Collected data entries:
* * *
-- ==== Sys2Proof/Certificates/Slice0/Obligations.lean ====
section
/-! DEFINITION. The statements for the provers. -/

open Sys2Proof Sys2Proof.Machine Sys2Proof.Safety

/-! ### Integer instructions (R184 to R189) -/

/-- R66, R184, R185: each element of the result is f of the elements of A, B and C; the bits above a scalar are as R184
says. Division never traps: a divisor of zero and the most negative number over minus one have the results of R185. -/
def Obligations.IntegerArithmetic : Prop :=
  ∀ (i : Instr) (h : Head) (ec : IntEC) (b : Option (BitVec 32)) (f : LaneOp), i.wf = true →
  (arithForm i = some (h, ec, b, f) ∨ divForm i = some (h, ec, b, f)) →
  ∀ (s : State) (e : Env) (v : Vals), Firing i s h e v →
  ∃ r, exec i s = .next (e.result h r s) ∧ scalarRest ec r ∧ ∀ k < intCount ec.w, lane r (intBits ec.w) k =
    f (intBits ec.w) (lane v.a (intBits ec.w) k) (laneB ec b v.b (intBits ec.w) k) (lane v.c (intBits ec.w) k)

/-- R186, R188, R189: the shifts, with counts of the width and more; bit fields, at the widths they accept; the 48-bit address sum. -/
def Obligations.ShiftsAndFields : Prop :=
  ∀ (i : Instr) (h : Head) (ec : IntEC) (b : Option (BitVec 32)) (f : LaneOp), i.wf = true →
  (shiftForm i = some (h, ec, b, f) ∨ fieldForm i = some (h, ec, b, f)) →
  (fieldForm i = some (h, ec, b, f) → ec.w = .s64 ∨ ec.w = .s32 ∨ ec.w = .v32 ∨ ec.w = .d64) ∧
  ∀ (s : State) (e : Env) (v : Vals), Firing i s h e v →
  ∃ r, exec i s = .next (e.result h r s) ∧ scalarRest ec r ∧ ∀ k < intCount ec.w, lane r (intBits ec.w) k =
    f (intBits ec.w) (lane v.a (intBits ec.w) k) (laneB ec b v.b (intBits ec.w) k) (lane v.c (intBits ec.w) k)

/-- R187: the counts and reversals take A only, their words have I = 0, and each is what it says of its element's bits. -/
def Obligations.BitCounts : Prop :=
  ∀ (i : Instr) (h : Head) (ec : IntEC) (P : (n : Nat) → BitVec n → BitVec n → Prop), i.wf = true → countForm i = some (h, ec, P) →
  takes i = (true, false, false) ∧ (∀ w, encode i = some w → w.getLsbD 55 = false) ∧ (i = .bswap h ec → ec.w ≠ .q4) ∧
  ∀ (s : State) (e : Env) (v : Vals), Firing i s h e v →
  ∃ r, exec i s = .next (e.result h r s) ∧ scalarRest ec r ∧
    ∀ k < intCount ec.w, P (intBits ec.w) (lane v.a (intBits ec.w) k) (lane r (intBits ec.w) k)

/-! ### Floating instructions and the lane network (R201 to R219) -/

/-- R203, R215: each element is the exact result of its elements, rounded once in the task's mode (R201), to nearest in a pinned block;
a scalar form leaves zero above its element. R69: where A's element is NaN the result's is the canonical NaN, whatever the other operands. -/
def Obligations.FloatArithmetic : Prop :=
  ∀ (i : Instr) (h : Head) (ec : FltEC) (b : Option (BitVec 32)) (f : RMode → Bool → Nat → Nat → Nat → Nat),
  floatForm i = some (h, ec, b, f) → ∀ (s : State) (e : Env) (v : Vals), Firing i s h e v →
  ∃ r, exec i s = .next (e.result h r s) ∧ (ec.scalar = true → r.toNat < 2 ^ fmtBits ec.f) ∧
    ∀ k < fltCount ec, lane r (fmtBits ec.f) k = BitVec.ofNat (fmtBits ec.f) (f e.fenv.mode e.fenv.ftz (elem v.a (fmtBits ec.f) k)
      (elem (opBFlt ec b v.b) (fmtBits ec.f) k) (elem v.c (fmtBits ec.f) k)) ∧
      (isNanEnc ec.f (elem v.a (fmtBits ec.f) k) = true → lane r (fmtBits ec.f) k = BitVec.ofNat (fmtBits ec.f) (canonNan ec.f))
* * *
- Work to be completed
The full set of entries above has to be restated exactly.

- Response
-- ==== Sys2Proof/Certificates/Slice0/Obligations.lean ====
section
/-! DEFINITION. The statements for the provers. -/

open Sys2Proof Sys2Proof.Machine Sys2Proof.Safety

/-! ### Integer instructions (R184 to R189) -/

/-- R66, R184, R185: each element of the result is f of the elements of A, B and C; the bits above a scalar are as R184
says. Division never traps: a divisor of zero and the most negative number over minus one have the results of R185. -/
def Obligations.IntegerArithmetic : Prop :=
  ∀ (i : Instr) (h : Head) (ec : IntEC) (b : Option (BitVec 32)) (f : LaneOp), i.wf = true →
  (arithForm i = some (h, ec, b, f) ∨ divForm i = some (h, ec, b, f)) →
  ∀ (s : State) (e : Env) (v : Vals), Firing i s h e v →
  ∃ r, exec i s = .next (e.result h r s) ∧ scalarRest ec r ∧ ∀ k < intCount ec.w, lane r (intBits ec.w) k =
    f (intBits ec.w) (lane v.a (intBits ec.w) k) (laneB ec b v.b (intBits ec.w) k) (lane v.c (intBits ec.w) k)

/-- R186, R188, R189: the shifts, with counts of the width and more; bit fields, at the widths they accept; the 48-bit address sum. -/
def Obligations.ShiftsAndFields : Prop :=
  ∀ (i : Instr) (h : Head) (ec : IntEC) (b : Option (BitVec 32)) (f : LaneOp), i.wf = true →
  (shiftForm i = some (h, ec, b, f) ∨ fieldForm i = some (h, ec, b, f)) →
  (fieldForm i = some (h, ec, b, f) → ec.w = .s64 ∨ ec.w = .s32 ∨ ec.w = .v32 ∨ ec.w = .d64) ∧
  ∀ (s : State) (e : Env) (v : Vals), Firing i s h e v →
  ∃ r, exec i s = .next (e.result h r s) ∧ scalarRest ec r ∧ ∀ k < intCount ec.w, lane r (intBits ec.w) k =
    f (intBits ec.w) (lane v.a (intBits ec.w) k) (laneB ec b v.b (intBits ec.w) k) (lane v.c (intBits ec.w) k)

/-- R187: the counts and reversals take A only, their words have I = 0, and each is what it says of its element's bits. -/
def Obligations.BitCounts : Prop :=
  ∀ (i : Instr) (h : Head) (ec : IntEC) (P : (n : Nat) → BitVec n → BitVec n → Prop), i.wf = true → countForm i = some (h, ec, P) →
  takes i = (true, false, false) ∧ (∀ w, encode i = some w → w.getLsbD 55 = false) ∧ (i = .bswap h ec → ec.w ≠ .q4) ∧
  ∀ (s : State) (e : Env) (v : Vals), Firing i s h e v →
  ∃ r, exec i s = .next (e.result h r s) ∧ scalarRest ec r ∧
    ∀ k < intCount ec.w, P (intBits ec.w) (lane v.a (intBits ec.w) k) (lane r (intBits ec.w) k)

/-! ### Floating instructions and the lane network (R201 to R219) -/

/-- R203, R215: each element is the exact result of its elements, rounded once in the task's mode (R201), to nearest in a pinned block;
a scalar form leaves zero above its element. R69: where A's element is NaN the result's is the canonical NaN, whatever the other operands. -/
def Obligations.FloatArithmetic : Prop :=
  ∀ (i : Instr) (h : Head) (ec : FltEC) (b : Option (BitVec 32)) (f : RMode → Bool → Nat → Nat → Nat → Nat),
  floatForm i = some (h, ec, b, f) → ∀ (s : State) (e : Env) (v : Vals), Firing i s h e v →
  ∃ r, exec i s = .next (e.result h r s) ∧ (ec.scalar = true → r.toNat < 2 ^ fmtBits ec.f) ∧
    ∀ k < fltCount ec, lane r (fmtBits ec.f) k = BitVec.ofNat (fmtBits ec.f) (f e.fenv.mode e.fenv.ftz (elem v.a (fmtBits ec.f) k)
      (elem (opBFlt ec b v.b) (fmtBits ec.f) k) (elem v.c (fmtBits ec.f) k)) ∧
      (isNanEnc ec.f (elem v.a (fmtBits ec.f) k) = true → lane r (fmtBits ec.f) k = BitVec.ofNat (fmtBits ec.f) (canonNan ec.f))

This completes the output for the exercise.